GEM Papers
Climate Change and Trade Policy: From Mutual Destruction to Mutual Support
Published By: Patrick Messerlin
Subjects: WTO and Globalization
Summary
Contrary to what is still often believed, the climate and trade communities have a lot in
common: a common problem (a global “public good”) common foes (vested interests using
protection for slowing down climate change policies) and common friends (firms delivering
goods, services and equipments which are both cleaner and cheaper). They have thus many
reasons to buttress each other. The climate community would enormously benefit from
adopting the principle of “national treatment” which would legitimize and discipline the use
of carbon border taxes adjustment and the principle of “most-favored nation” which would
ban carbon tariffs the main effect of which would be to fuel a dual world economy of clean
countries trading between themselves and dirty countries trading between themselves at a
great cost for climate change.
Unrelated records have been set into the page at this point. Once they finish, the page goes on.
/-! A rule over another OBUF: it takes the same branches. The rules without output carry the other OBUF along, and those
with output put theirs into it. -/

theorem checksumCommand_setObuf (f : Bytes → Word) (m : Memory) (s : State) :
    checksumCommand f (setObuf m s) = (checksumCommand f s).map (setObuf m) := by
  rw [checksumCommand, checksumCommand, regionsAB_setObuf]
  cases regionsAB s <;> rfl

theorem parseCommand_setObuf (m : Memory) (s : State) :
    parseCommand (setObuf m s) = (parseCommand s).map (setObuf m) := by
  rw [parseCommand, parseCommand, regionB_setObuf]
  cases regionB s with
  | error e => rfl
  | ok stream =>
    simp only
    cases parse stream with
    | error e => rfl
    | ok cs => simp only [apply_ite (Except.map _)]; rfl

theorem appendCommand_setObuf (m : Memory) (s : State) :
    appendCommand (setObuf m s) = (appendCommand s).map (setObuf m) := by
  rw [appendCommand, appendCommand, regionsAB_setObuf]
  cases regionsAB s with
  | error e => rfl
  | ok td => simp only [apply_ite (Except.map _)]; rfl

theorem decrushCommand_setObuf (m : Memory) (s : State) :
    decrushCommand (setObuf m s) = (decrushCommand s).map (setObuf m) := by
  rw [decrushCommand, decrushCommand, setObuf_codecOf, setObuf_params, setObuf_ctab]
  cases decrush (codecOf s) s.params s.ctab <;> rfl

theorem serializeCommand_setObuf (m : Memory) (s : State) :
    ∃ m', serializeCommand (setObuf m s) = (serializeCommand s).map (setObuf m') := by
  rw [serializeCommand, serializeCommand, setObuf_ctab]
  cases serialize s.ctab with
  | error e => exact ⟨m, rfl⟩
  | ok o =>
    refine ⟨Memory.putBytes m 0 o, ?_⟩
    simp only [apply_ite (Except.map _), writeOutput_setObuf]; rfl

theorem readCommand_setObuf (m : Memory) (s : State) :
    ∃ m', readCommand (setObuf m s) = (readCommand s).map (setObuf m') := by
  rw [readCommand, readCommand, setObuf_ctab, setObuf_ctIndex]
  cases s.ctab[s.ctIndex.toNat]? with
  | none => exact ⟨m, rfl⟩
  | some c =>
    refine ⟨Memory.putBytes m 0 (c.tag ++ c.data), ?_⟩
    simp only [apply_ite (Except.map _), readRecord_setObuf]; rfl

theorem reframeCommand_setObuf (m : Memory) (s : State) :
    ∃ m', reframeCommand (setObuf m s) = (reframeCommand s).map (setObuf m') := by
  rw [reframeCommand, reframeCommand, regionB_setObuf, setObuf_codecOf, setObuf_params]
  cases regionB s with
  | error e => exact ⟨m, rfl⟩
  | ok d =>
    simp only
    cases reframe (codecOf s) s.params d with
    | error e => exact ⟨m, rfl⟩
    | ok z =>
      refine ⟨Memory.putBytes m 0 z, ?_⟩
      simp only [apply_ite (Except.map _), writeOutput_setObuf]; rfl

/-- From another OBUF, a rule raises the same error, or gives the same state but for OBUF. -/
theorem commandOf_setObuf (i : Instr) (m : Memory) (s : State) :
    ∃ m', commandOf i (setObuf m s) = (commandOf i s).map (setObuf m') := by
  cases i
  case nop => exact ⟨m, rfl⟩
  case crc32 => exact ⟨m, checksumCommand_setObuf _ m s⟩
  case adler32 => exact ⟨m, checksumCommand_setObuf _ m s⟩
  case parse => exact ⟨m, parseCommand_setObuf m s⟩
  case serialize => exact serializeCommand_setObuf m s
  case ctClear => exact ⟨m, rfl⟩
  case ctAppend => exact ⟨m, appendCommand_setObuf m s⟩
  case ctRead => exact readCommand_setObuf m s
  case reframe => exact reframeCommand_setObuf m s
  case decrush => exact ⟨m, decrushCommand_setObuf m s⟩

/-- Settles O26: the rule does not look at OBUF, and a completion writes STATUS alone. -/
theorem obufIsNoInputOfACommand : Obligations.ObufIsNoInputOfACommand := by
  intro i s m
  obtain ⟨m', hrule⟩ := commandOf_setObuf i m s
  change ∃ t t', _ ∧ exec i (setObuf m s) = .next t' ∧ _
  rw [exec_eq, exec_eq, hrule]
  cases commandOf i s with
  | ok u => exact ⟨successCompletion u, successCompletion (setObuf m' u), rfl, rfl, rfl⟩
  | error e => exact ⟨errorCompletion e s, errorCompletion e (setObuf m s), rfl, rfl, rfl⟩

end Sys2Proof.Machine
end

section
/-! SUPPORT. Proofs of the family 30_encoding.md: decode and encode (O1, O2), reserved words (O3), what a command leaves
unchanged and which registers it does not use (O24, O25), regions (O28), and the lines of a host program (O58, O59). -/

namespace Sys2Proof.Machine

open Sys2Proof.Claims

/-! ## Decode and encode -/

/-- What Laws/PerInstr.lean states of each command, for all of them. -/
theorem encoding_statement (i : Instr) : Laws.Encoding.Statement i := by
  cases i
  case nop => exact Laws.Encoding.nop
  case crc32 => exact Laws.Encoding.crc32
  case adler32 => exact Laws.Encoding.adler32
  case parse => exact Laws.Encoding.parse
  case serialize => exact Laws.Encoding.serialize
  case ctClear => exact Laws.Encoding.ctClear
  case ctAppend => exact Laws.Encoding.ctAppend
  case ctRead => exact Laws.Encoding.ctRead
  case reframe => exact Laws.Encoding.reframe
  case decrush => exact Laws.Encoding.decrush

/-- The two directions of the opcode map are inverse. -/
theorem instrOfOpcode_eq_some_iff {op : Byte} {i : Instr} : instrOfOpcode op = some i ↔ op = opcodeOf i := by
  constructor
  · intro h
    unfold instrOfOpcode at h
    split at h <;> cases h
    all_goals exact BitVec.eq_of_toNat_eq ‹op.toNat = _›
  · rintro rfl
    obtain ⟨-, -, -, hmap⟩ := encoding_statement i
    exact hmap

/-- The two fields make up the word. -/
theorem rsvdField_append_opcodeField (v : Word) : rsvdField v ++ opcodeField v = v :=
  (BitVec.extractLsb'_append_extractLsb'_eq_extractLsb' rfl).trans BitVec.extractLsb'_eq_self

theorem eq_encode_iff {v : Word} {i : Instr} : v = encode i ↔ rsvdField v = 0 ∧ opcodeField v = opcodeOf i := by
  constructor
  · rintro rfl
    obtain ⟨-, hrsvd, hop, -⟩ := encoding_statement i
    exact ⟨hrsvd, hop⟩
  · rintro ⟨hrsvd, hop⟩
    rw [encode, ← hrsvd, ← hop, rsvdField_append_opcodeField]

theorem decode_eq_ok_iff {v : Word} {i : Instr} :
    decode v = .ok i ↔ rsvdField v = 0 ∧ instrOfOpcode (opcodeField v) = some i := by
  unfold decode
  split
  case isTrue hrsvd => exact iff_of_false (by rintro ⟨⟩) fun h => hrsvd h.1
  case isFalse hrsvd =>
    rw [not_not] at hrsvd
    cases instrOfOpcode (opcodeField v) <;> simp [hrsvd]

/-- Settles O1: both sides say that RSVD is 0 and OPCODE is the command's. -/
theorem decodeReadsExactlyTheEncodedWords : Obligations.DecodeReadsExactlyTheEncodedWords := by
  intro v i
  rw [decode_eq_ok_iff, instrOfOpcode_eq_some_iff, eq_encode_iff]

@[simp] theorem decode_encode (i : Instr) : decode (encode i) = .ok i :=
  (decodeReadsExactlyTheEncodedWords (encode i) i).2 rfl

/-- Settles O2: the ten words are those the commands encode to. -/
theorem opcodeMapWordsDecode : Obligations.OpcodeMapWordsDecode :=
  ⟨decode_encode .nop, decode_encode .crc32, decode_encode .adler32, decode_encode .parse, decode_encode .serialize,
    decode_encode .ctClear, decode_encode .ctAppend, decode_encode .ctRead, decode_encode .reframe,
    decode_encode .decrush⟩

/-! ## Reserved words -/

/-- The opcodes outside the map (R69). -/
def ReservedOpcode (n : Nat) : Prop := (0x03 ≤ n ∧ n ≤ 0x0F) ∨ (0x15 ≤ n ∧ n ≤ 0x1F) ∨ 0x22 ≤ n

theorem not_reservedOpcode_opcodeOf (i : Instr) : ¬ ReservedOpcode (opcodeOf i).toNat := by
  unfold ReservedOpcode
  cases i <;> decide

theorem decode_of_reserved {v : Word} (h : rsvdField v ≠ 0 ∨ ReservedOpcode (opcodeField v).toNat) :
    ∃ r, decode v = .error r := by
  cases hd : decode v with
  | error r => exact ⟨r, rfl⟩
  | ok i =>
    obtain ⟨hrsvd, hmap⟩ := decode_eq_ok_iff.1 hd
    rw [instrOfOpcode_eq_some_iff.1 hmap] at h
    exact absurd h (not_or.2 ⟨not_not_intro hrsvd, not_reservedOpcode_opcodeOf i⟩)

/-- Settles O3: a reserved word does not decode, and a word that does not decode is ILLEGAL_CMD. -/
theorem reservedWordIsIllegalCmd : Obligations.ReservedWordIsIllegalCmd := by
  intro v s h
  obtain ⟨r, hd⟩ := decode_of_reserved (v := v) h
  rw [csrWrite_cmd, runCommand_of_reject hd]
  rfl

/-! ## What a command leaves unchanged -/

theorem RuleFrame.refl (i : Instr) (s : State) : RuleFrame i s s := by constructor <;> intros <;> rfl

/-- STATUS apart, a command that ends leaves what its rule leaves when it succeeds. -/
theorem exec_frame {i : Instr} {s t : State} (h : exec i s = .next t) :
    RuleFrame i { s with status := t.status } t := by
  rw [exec_eq] at h
  rcases complete_cases h with ⟨u, hu, rfl⟩ | ⟨e, -, rfl⟩
  · exact { commandOf_frame hu with status := rfl }
  · exact RuleFrame.refl i (errorCompletion e s)

theorem ibufByte_congr {s t : State} (hbuf : t.ibuf = s.ibuf) (hdraw : t.resetCount = s.resetCount) (a : Nat) :
    ibufByte t a = ibufByte s a := by
  rw [ibufByte, ibufByte, hbuf, hdraw]

theorem obufByte_congr {s t : State} (hbuf : t.obuf = s.obuf) (hdraw : t.resetCount = s.resetCount) (a : Nat) :
    obufByte t a = obufByte s a := by
  rw [obufByte, obufByte, hbuf, hdraw]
And, the trade community would enormously benefit from a
climate community capable to design instruments supporting the adjustment efforts to be
made by carbon-intensive firms much better than instruments such as antidumping or
safeguards which have proved to be ineffective and perverse. That said, implementing these
principles will be difficult. The paper focuses on two key problems. First, the way carbon
border taxes are defined has a huge impact on the joint outcome from climate change, trade
and development perspectives. Second, the multilateral climate change regime could easily become too complex to be manageable. Focusing on carbon-intensive sectors and building “clusters” of production processes considered as having “like carbon-intensity” are the two main ways for keeping the regime manageable. Developing them in a multilateral framework would make them more transparent and unbiased.